CIA, FBI insist some documents should remain secret for national security
WASHINGTON» President Donald Trump delayed on Thursday evening the release of hundreds of classified documents related to the John F. Kennedy assassination, bowing to pressure from the CIA, FBI and other federal agencies still seeking to keep some final secrets from the nearly 54-year-old investigation.
The president allowed the immediate release of 2,800 records by the National Archives, after a last-minute scramble to meet a 25-year legal deadline. Following lobbying by national security officials, the remaining documents will be reviewed during a 180-day period. In a memo released by the White House, Trump said: “I am ordering today that the veil finally be lifted. At the same time, executive departments and agencies have proposed to me that certain information should continue to be redacted because of national security, law enforcement, and foreign affairs concerns. I have no choice — today — but to accept those redactions rather than allow potentially irreversible harm to our nation’s security. “
On Thursday evening, the Post was still reviewing the records that were put online just after 7:30 p.m. It was unknown how much new information the files contain and how heavily they’ve been redacted by national security officials.

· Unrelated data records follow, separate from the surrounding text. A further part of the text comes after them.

theorem peekEffect_eq {ch : Chan} {s : State}
    (h1 : (copyOperands s).out + peekCount ch s ≤ s.cfg.dmWords)
    (h2 : (s.ctx ch).ovBase.toNat + (s.ctx ch).fill.toNat ≤ s.cfg.ovWords)
    (h3 : peekCount ch s - (s.ctx ch).fill.toNat ≤ (s.ctx ch).ovSize.toNat)
    (h4 : (s.ctx ch).ovBase.toNat + (s.ctx ch).ovSize.toNat ≤ s.cfg.ovWords) :
    peekEffect ch s = .ok (peekState ch s, .ok) := by
  have b1 : (s.ctx ch).ovBase.toNat + min (peekCount ch s) (s.ctx ch).fill.toNat ≤ s.cfg.words .ov := by
    simp only [Config.words]; omega
  have b2 : (s.ctx ch).ovBase.toNat + (s.ctx ch).ovSize.toNat - (peekCount ch s - (s.ctx ch).fill.toNat) +
      (peekCount ch s - (s.ctx ch).fill.toNat) ≤ s.cfg.words .ov := by
    simp only [Config.words]; omega
  have e1 := memWrite_eq (sp := .dm) (a := (copyOperands s).out)
    (vs := pendingWords ch s (min (peekCount ch s) (s.ctx ch).fill.toNat) ++
      (peekTail ch s).map fun p => w32 p.1) (s := s)
    (by
      simp only [List.length_append, List.length_map, length_peekTail, pendingWords, List.length_range,
        Config.words]
      omega)
  simp only [pendingWords, peekTail] at e1
  simp only [peekEffect, bind, Except.bind, memRead_eq b1, memRead_eq b2, e1]
  rfl

end Sys2Proof.Machine
end

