variable {i : Instr} {s t : State}

/-! ## Codes -/

/-- Settles O15: each of the three ways to complete carries its code's row of the table. -/
theorem codesOfEachCommand : Obligations.CodesOfEachCommand := by
  intro i s t h
  rcases exec_cases h with ⟨c, -, hc, rfl⟩ | ⟨-, hc, rfl, -⟩ | ⟨-, u, c, -, hc, -, -, rfl⟩
  · exact hc
  · exact hc
  · exact hc

/-! ## The whole state after a refusal -/

/-- A complete step that ends with a refusal is `refuse` with that code. -/
theorem complete_eq_refuse (h : complete s = .next t) (hc : t.status.code.isRefusal = true) :
    t = refuse (opcField s.latch) (chField s.latch) t.status.code s := by
  rcases complete_cases h with ⟨c, -, rfl⟩ | ⟨-, rfl, -⟩ | ⟨-, i, u, c, -, -, hn, -, rfl⟩
  · rfl
  · cases hc
  · exact absurd hc (Bool.eq_false_iff.1 hn)

/-- Settles O8: only `refuse` ends with a refusal code, and it changes what R137 lists; `issue` counts. -/
theorem refusalChangesNothingElse : Obligations.RefusalChangesNothingElse :=
  ⟨fun s _ h hc => (complete_eq_refuse h hc).trans (refuse_of_isRefusal hc _ _ s), fun _ _ => rfl⟩

/-! ## Commands in the fatal state -/

/-- A command without a channel runs through `runGlobal`. -/
theorem exec_of_no_chan (h : i.chan? = none) (s : State) :
    ∃ checks effect, exec i s = runGlobal (opcode i) checks effect s := by
  cases i <;> cases h
  case nop | gain | rcinit | rcallow | rcupd => exact ⟨_, _, rfl⟩

/-- R56 step 1: the fatal state refuses before anything of the command is looked at. -/
theorem exec_fatal (i : Instr) (hf : s.status.fatal = true) :
    exec i s = .next (refuse (opcode i) (chanBits i) .eFatal s) := by
  cases hch : i.chan? with
  | none =>
    obtain ⟨checks, effect, he⟩ := exec_of_no_chan hch s
    rw [he, runGlobal_fatal hf, chanBits, hch]
  | some ch => rw [exec_chan_fatal hch hf, chanBits, hch]

theorem complete_fatal (hf : s.status.fatal = true) :
    complete s = .next (refuse (opcField s.latch) (chField s.latch) .eFatal s) := by
  cases hd : decode s.latch with
  | ok i =>
    obtain ⟨hop, hch⟩ := decode_fields hd
    rw [complete_of_decode hd, exec_fatal i hf, hop, hch]
  | error e => rw [complete_of_decode_error hd, completeIllegal, if_pos hf]

/-! ## Entering the fatal state -/

/-- The whole state after `E_INTERNAL` (R146). -/
theorem enterFatal_eq (op : BitVec 8) (cb : BitVec 4) (s : State) :
    enterFatal op cb s = { s with
      status := { code := .eInternal, lastOp := op, lastCh := cb, fatal := true, busy := false }
      ret := 0#32
      irqStat := { done := s.irqStat.done, err := true } } := by
  have hirq : s.irqStat.raise .eInternal = { done := s.irqStat.done, err := true } := by
    simp [IrqBits.raise, show Code.eInternal.setsDone = false from rfl,
      show Code.eInternal.setsErr = true from rfl]
  rw [enterFatal, finish, ← hirq]
  rfl

/-- A complete step that ends with `E_INTERNAL` is `enterFatal`. -/
theorem complete_eq_enterFatal (h : complete s = .next t) (hc : t.status.code = .eInternal) :
    t = enterFatal (opcField s.latch) (chField s.latch) s := by
  rcases complete_cases h with ⟨c, hr, rfl⟩ | ⟨-, rfl, -⟩ | ⟨-, i, u, c, -, -, -, hn, rfl⟩
  · rw [show c = .eInternal from hc] at hr
    cases hr
  · rfl
  · exact absurd hc hn

/-- Settles O17: in the fatal state every word is refused with `E_FATAL`, and `E_INTERNAL` is `enterFatal`. -/
theorem fatalStateRefusesCommands : Obligations.FatalStateRefusesCommands := by
  refine ⟨fun s hf => ?_, fun s t h hc => (complete_eq_enterFatal h hc).trans (enterFatal_eq _ _ s)⟩
  rw [complete_fatal hf, refuse_of_isRefusal rfl, hf]
  rfl

/-! ## Where `STATUS.FATAL` changes -/

/-- The fatal state is entered at a broken context (R56 step 5), with `E_INTERNAL`. -/
def EntersFatal (s t : State) : Prop :=
  s.Broken ∧ t.status.fatal = true ∧ t.status.code = .eInternal

/-- A complete step leaves `FATAL` alone or enters the fatal state. -/
theorem complete_fatal_cases (h : complete s = .next t) :
    t.status.fatal = s.status.fatal ∨ EntersFatal s t := by
  rcases complete_cases h with ⟨c, -, rfl⟩ | ⟨-, rfl, hb⟩ | ⟨-, i, u, c, -, hu, -, -, rfl⟩
  · exact .inl rfl
  · exact .inr ⟨hb, rfl, rfl⟩
  · obtain ⟨hstatus, -, -⟩ := hu.status
    exact .inl (by rw [finish_status, hstatus])

theorem engineTurn_fatal_cases (h : engineTurn s = .next t) :
    t.status.fatal = s.status.fatal ∨ EntersFatal s t := by
  cases hb : s.status.busy
  · rw [engineTurn_idle hb] at h
    cases h
    exact .inl rfl
  · rw [engineTurn_busy hb] at h
    exact complete_fatal_cases h

/-- Of the writes of the host, only that of `CTRL` with bit 0 set can change `FATAL`: the soft reset. -/
theorem writeLoc_fatal_cases (s : State) (l : Loc) (v : Word) :
    (writeLoc s l v).status.fatal = s.status.fatal ∨
      (l = .ctrl ∧ v.getLsbD 0 = true ∧ (writeLoc s l v).status.fatal = false) := by
  cases l with
  | ctrl =>
    cases hb : bitOf v 0
    · exact .inl (by simp [writeLoc, hb])
    · exact .inr ⟨rfl, hb, by simp [writeLoc, hb]⟩
  | mem sp a => exact .inl (by rw [writeLoc, State.setWord, State.setMem_status])
  | _ => exact .inl rfl

/-- The access that resets the engine (spec/70_reset_and_hazards.md R161): an idle engine's `CTRL` is written
with bit 0 set. -/
def SoftResets (a : HostAccess) (s : State) : Prop :=
  ∃ v, a = .write 0x3C#32 4 v ∧ v.getLsbD 0 = true ∧ s.status.busy = false

theorem serve_fatal_cases (a : HostAccess) (s : State) :
    (serve a s).status.fatal = s.status.fatal ∨ (SoftResets a s ∧ (serve a s).status.fatal = false) := by
  rcases serve_cases a s with ⟨r, e⟩ | ⟨hb, addr, v, l, rfl, hl, e⟩ <;> rw [e]
  · exact .inl rfl
  · rcases writeLoc_fatal_cases s l v with hsame | ⟨rfl, hv, hreset⟩
    · exact .inl hsame
    · have haddr : addr = 0x3C#32 := BitVec.eq_of_toNat_eq (locate_ctrl hl)
      exact .inr ⟨⟨v, by rw [haddr], hv, hb⟩, hreset⟩

/-- The next turn is one of the two resets (R160, R161). -/
def NextTurnResets (s : State) : Prop :=
  (∃ rest, s.turns = .rst :: rest) ∨ ∃ a rest, s.turns = .host a :: rest ∧ SoftResets a s

/-- Everything a step can do to `FATAL`: nothing, raise it at a broken context, or clear it at a reset. -/
theorem step_fatal_cases (h : step s = .next t) :
    t.status.fatal = s.status.fatal ∨ EntersFatal s t ∨ (NextTurnResets s ∧ t.status.fatal = false) := by
  rcases ht : s.turns with _ | ⟨turn, rest⟩
  · rw [step_no_turn ht] at h
    exact (engineTurn_fatal_cases h).imp_right .inl
  · cases turn with
    | host a =>
      rw [step_host ht] at h
      cases h
      exact (serve_fatal_cases a { s with turns := rest }).imp_right fun ⟨hreset, hf⟩ =>
        .inr ⟨.inr ⟨a, rest, ht, hreset⟩, hf⟩
    | engine =>
      rw [step_engine ht] at h
      exact (engineTurn_fatal_cases h).imp_right .inl
    | rst =>
      rw [step_rst ht] at h
      cases h
      exact .inr (.inr ⟨.inl ⟨rest, ht⟩, rfl⟩)

/-- Settles O18: entering and leaving are the second and the third case of `step_fatal_cases`. -/
theorem fatalStateLeftOnlyByReset : Obligations.FatalStateLeftOnlyByReset := by
  intro s t h
  rcases step_fatal_cases h with hsame | ⟨-, hraised, hcode⟩ | ⟨hreset, hcleared⟩
  · refine ⟨fun h0 h1 => ?_, fun h1 h0 => ?_⟩
    · exact absurd (h1.symm.trans (hsame.trans h0)) (by decide)
    · exact absurd (h1.symm.trans (hsame.symm.trans h0)) (by decide)
  · exact ⟨fun _ _ => hcode, fun _ h0 => absurd (hraised.symm.trans h0) (by decide)⟩
  · refine ⟨fun _ h1 => absurd (h1.symm.trans hcleared) (by decide), fun _ _ => ?_⟩
    rcases hreset with hrst | ⟨a, rest, ht, v, rfl, hv, hb⟩
    · exact .inl hrst
    · exact .inr ⟨v, rest, ht, hv, hb⟩

/-! ## The fatal state is unreachable -/

/-- The invariant is what R56 step 5 re-checks: it leaves no context broken. -/
theorem State.Inv.not_broken (hs : s.Inv) : ¬ s.Broken := by
  obtain ⟨-, ⟨hctx, -, -⟩, -, -⟩ := hs
  exact fun ⟨ch, hn, hv, hi⟩ => hi (hctx ch hn hv)

/-- Settles O56: a step enters the fatal state only at a broken context, and the invariant excludes one. -/
theorem fatalStateIsUnreachable : Obligations.FatalStateIsUnreachable := by
  intro s t hs hf h
  rcases step_fatal_cases h with hsame | ⟨hbroken, -⟩ | ⟨-, hcleared⟩
  · exact hsame.trans hf
  · exact absurd hbroken hs.not_broken
  · exact hcleared

end Sys2Proof.Machine
end

section
/-! # The two resets: O49, O50 -/

namespace Sys2Proof.Machine

variable {s t : State} {v : Word}

/-! ## The registers -/

/-- Every register at its value of spec/70_reset_and_hazards.md R160. -/
def RegistersZero (t : State) : Prop :=
  (∀ i, t.arg i = 0#32) ∧ t.ret = 0#32 ∧ t.status.word = 0#32 ∧ t.flags.word = 0#32 ∧
    t.irqEn.word = 0#32 ∧ t.irqStat.word = 0#32 ∧ t.irq = false ∧ t.cmdCnt = 0#32 ∧
    t.latch = 0#32 ∧ (∀ c, t.ctx c = Ctx.blank) ∧ t.rc = RateCtl.blank

theorem registersZero_resetWith (c : Config) : RegistersZero (State.resetWith c) :=
  ⟨State.resetWith_arg c, rfl, by rw [State.resetWith_status]; decide,
    by rw [State.resetWith_flags]; decide, by rw [State.resetWith_irqEn]; decide,
    by rw [State.resetWith_irqStat]; decide, rfl, rfl, rfl, State.resetWith_ctx c, rfl⟩

/-- The registers after a soft reset are those of `State.resetWith`. -/
theorem registersZero_softReset (s : State) : RegistersZero (softReset s) := registersZero_resetWith s.cfg

/-- The registers after a hard reset are those of `State.resetWith`. -/
theorem registersZero_hardReset (s : State) : RegistersZero (hardReset s) := registersZero_resetWith s.cfg

/-- The port's last answer is no register. -/
theorem RegistersZero.setResp (h : RegistersZero t) (r : Option HostResponse) :
    RegistersZero { t with resp := r } := h

/-! ## Soft reset -/

theorem writeLoc_ctrl_set (s : State) (hv : v.getLsbD 0 = true) : writeLoc s .ctrl v = softReset s :=
  if_pos hv

theorem writeLoc_ctrl_clear (s : State) (hv : v.getLsbD 0 = false) : writeLoc s .ctrl v = s :=
  if_neg (by rw [bitOf, hv]; decide)

theorem serve_write_ctrl (hb : s.status.busy = false) (v : Word) :
    serve (.write 0x3C#32 4 v) s = { writeLoc s .ctrl v with resp := some .okay } :=
  serve_write_low (k := 15) hb (by decide) v

theorem sameMemories_softReset (s : State) (r : Option HostResponse) :
    SameMemories s { softReset s with resp := r } := fun sp b => by
  rw [byteAt_resp, State.byteAt_softReset]

/-- Settles O49: an idle write of `CTRL` is `softReset` or nothing, as bit 0 says; a busy port refuses it. -/
theorem softResetKeepsMemories : Obligations.SoftResetKeepsMemories := by
  intro s v
  refine ⟨fun hb hv => ?_, fun hb hv => ?_, fun hb => ?_⟩
  · have hreg := (registersZero_softReset s).setResp (some .okay)
    have hkept := sameMemories_softReset s (some .okay)
    refine ⟨_, by rw [serve_write_ctrl hb, writeLoc_ctrl_set s hv], rfl, ?_⟩
    simpa only [RegistersZero, and_assoc] using And.intro hreg ⟨hkept, softReset_cfg s, softReset_turns s⟩
  · rw [serve_write_ctrl hb, writeLoc_ctrl_clear s hv]
  · exact serve_busy_error hb (by simp)

/-! ## Hard reset -/

/-- Nothing is known of the memories: every byte is the free value of the epoch (R160). -/
def MemoriesFree (t : State) : Prop := ∀ sp b, t.byteAt sp b = Config.freeByte sp t.epoch b

/-- A memory that lists nothing reads as its free value. -/
theorem memoriesFree_of_mem_nil (h : ∀ sp, t.mem sp = []) : MemoriesFree t := fun sp b => by
  rw [State.byteAt, h sp]
  rfl

theorem memoriesFree_resetWith (c : Config) : MemoriesFree (State.resetWith c) :=
  memoriesFree_of_mem_nil fun sp => by cases sp <;> rfl

theorem memoriesFree_hardReset (s : State) : MemoriesFree (hardReset s) :=
  memoriesFree_of_mem_nil fun sp => by cases sp <;> rfl

/-- Settles O50: a reset turn is `hardReset`, whatever the state; `State.reset` is `State.resetWith`. -/
theorem hardResetClearsRegisters : Obligations.HardResetClearsRegisters := by
  unfold Obligations.HardResetClearsRegisters
  intro cleared
  have hcleared : ∀ t, RegistersZero t → MemoriesFree t → cleared t := fun t hreg hfree => by
    simpa only [cleared, RegistersZero, MemoriesFree, and_assoc] using And.intro hreg hfree
  refine ⟨fun s t rest ht h => ?_, hcleared _ (registersZero_resetWith _) (memoriesFree_resetWith _)⟩
  rw [step_rst ht] at h
  cases h
  exact ⟨hcleared _ (registersZero_hardReset _) (memoriesFree_hardReset _), hardReset_epoch _⟩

The government was facing a Thursday deadline for disclosing the records, and Trump had tweeted twice that the documents would be made public.

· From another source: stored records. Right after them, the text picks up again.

-- ==== Sys2Proof/Decode.lean ====
section
/-! DEFINITION. Decoding a command word, total, and the encoder (30_encoding.md R101, R103, R104, R106). -/

namespace Sys2Proof

/-- Why a word is no command: the four conditions of R106, in its order. -/
inductive IllegalWord where
  /-- `w[31:9] != 0`. -/
  | reservedBitSet
  /-- `w[7:0] = 0x00`. -/
  | opcodeZero
  /-- `w[7:0] >= 0x05`. -/
  | opcodeUnknown
  /-- `w[8] = 1` with an opcode other than BUILD. -/
  | dirWithoutBuild
  deriving DecidableEq, Repr

/-- What R104's `decode(w)` answers: a command, or ILLEGAL with its reason. -/
inductive Decoded where
  | command (i : Instr)
  | illegal (why : IllegalWord)
  deriving DecidableEq, Repr

/-- The value of the bit DIR (R101; D12: Encode = 0, Decode = 1). -/
def Dir.bit : Dir → BitVec 1
  | .encode => 0
  | .decode => 1

/-- The direction a DIR bit stands for (R101). -/
def Dir.ofBit (b : BitVec 1) : Dir := if b = 0 then .encode else .decode

/-- Field OPC, bits 7:0 (R101). -/
def opcField (w : Word) : BitVec 8 := w.extractLsb' 0 8

/-- Field DIR, bit 8 (R101). -/
def dirField (w : Word) : BitVec 1 := w.extractLsb' 8 1

/-- Field ZERO, bits 31:9 (R101). -/
def zeroField (w : Word) : BitVec 23 := w.extractLsb' 9 23

/-- A row of the opcode map (R103). -/
structure OpcodeRow where
  pattern : Word
  mask    : Word
  deriving DecidableEq, Repr

/-- `match`/`mask` select a word `w` when `w & mask = match` (R103). -/
abbrev OpcodeRow.Selects (r : OpcodeRow) (w : Word) : Prop := w &&& r.mask = r.pattern

def deriveRow : OpcodeRow := ⟨0x00000001, 0xFFFFFFFF⟩
def buildRow  : OpcodeRow := ⟨0x00000002, 0xFFFFFEFF⟩
def encodeRow : OpcodeRow := ⟨0x00000003, 0xFFFFFFFF⟩
def decodeRow : OpcodeRow := ⟨0x00000004, 0xFFFFFFFF⟩

/-- The complete opcode map (R103). -/
def opcodeMap : List OpcodeRow := [deriveRow, buildRow, encodeRow, decodeRow]

/-- The first of R106's conditions that a word selected by no row meets. -/
def whyIllegal (w : Word) : IllegalWord :=
  if zeroField w ≠ 0 then .reservedBitSet
  else if opcField w = 0 then .opcodeZero
  else if 5 ≤ (opcField w).toNat then .opcodeUnknown
  else .dirWithoutBuild

/-- R104's `decode(w)`: the rows in its order, else ILLEGAL. -/
def decode (w : Word) : Decoded :=
  if deriveRow.Selects w then .command .derive
  else if buildRow.Selects w then .command (.build (Dir.ofBit (dirField w)))
  else if encodeRow.Selects w then .command .encode
  else if decodeRow.Selects w then .command .decode
  else .illegal (whyIllegal w)

/-- Format C (R101): ZERO, DIR, OPC, most significant field first. -/
def formatC (dir : BitVec 1) (opc : BitVec 8) : Word := 0#23 ++ dir ++ opc

/-- The word of a command (R103). -/
def encode : Instr → Word
  | .derive  => formatC 0 0x01
  | .build d => formatC d.bit 0x02
  | .encode  => formatC 0 0x03
  | .decode  => formatC 0 0x04

/-- The command the decoder reads from a word given as opcode_table.json numbers its bits. A command is
the one 32-bit word of a CMD write, moved whole (R70, R100), so no byte order enters; bits above `nbits`
are 0. -/
def decodeTableWord (nbits w : Nat) : Option Instr :=
  match decode (BitVec.ofNat 32 (w % 2 ^ nbits)) with
  | .command i => some i
  | .illegal _ => none

end Sys2Proof
end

“The long anticipated release of the #JFKFiles will take place tomorrow,” he promised Wednesday. “So interesting!”
Given Trump’s enthusiasm, legions of assassination scholars, professionals and hobbyists alike had been waiting throughout the day to begin a reading frenzy. Any delay or limitations of the release could be ordered only by the president.

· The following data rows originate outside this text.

-- ==== Sys2Proof/WellFormed.lean ====
section
/-! DEFINITION. Which command words are well-formed (30_encoding.md R106, R107). The checks stand here in
the words of R106, apart from the decoder, which follows the masks of R103 and R104.
Every term of `Instr` is well-formed: the syntax has no field with an illegal value. -/

namespace Sys2Proof

/-- R106 and R107: the field ZERO, bits 31:9, must be 0. -/
abbrev ZeroFieldClear (w : Word) : Prop := w.extractLsb' 9 23 = 0

/-- R106: `w[7:0]` is not 0x00. -/
abbrev OpcodeNonzero (w : Word) : Prop := w.extractLsb' 0 8 ≠ 0

/-- R106: `w[7:0]` is below 0x05. -/
abbrev OpcodeBelowFive (w : Word) : Prop := (w.extractLsb' 0 8).toNat < 5

/-- R106: bit 8 is clear in a word whose opcode is 0x01, 0x03 or 0x04. -/
abbrev DirOnlyOnBuild (w : Word) : Prop :=
  w.extractLsb' 0 8 = 1 ∨ w.extractLsb' 0 8 = 3 ∨ w.extractLsb' 0 8 = 4 → w.extractLsb' 8 1 = 0

/-- A legal command word: none of R106's conditions for an illegal one holds. -/
abbrev LegalWord (w : Word) : Prop :=
  ZeroFieldClear w ∧ OpcodeNonzero w ∧ OpcodeBelowFive w ∧ DirOnlyOnBuild w

end Sys2Proof
end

In his memo Thursday night, Trump said that any agency that wants to continue withholding documents after April 26 “should be extremely circumspect in recommending any further postponement of full disclosure of records.”
The documents could shed new light on Lee Harvey Oswald’s movements and contacts in the months before he shot Kennedy on Nov. 22, 1963. Many historians hope for new details of Oswald’s six-day trip to Mexico City, where he met with Cubans and Soviets two months before the assassination.
The papers also could reveal more about the careers and activities of Watergate burglars E. Howard Hunt and James McCord, both of whom were longtime CIA operatives.
But experts do not believe the documents will contain information to shake the Warren Commission’s conclusion that Oswald, a troubled former Marine who temporarily defected to the Soviet Union at one point, acted as the lone gunman in Dealey Plaza. Oswald himself was killed by nightclub owner Jack Ruby on Nov. 24, 1963, at Dallas police headquarters on live television — a stunning turn that fueled decades of conspiracy theories.
The release was mandated by a 1992 act of Congress that was meant to empty the official cupboards of classified material that had been shrouded in controversy and hearsay for decades.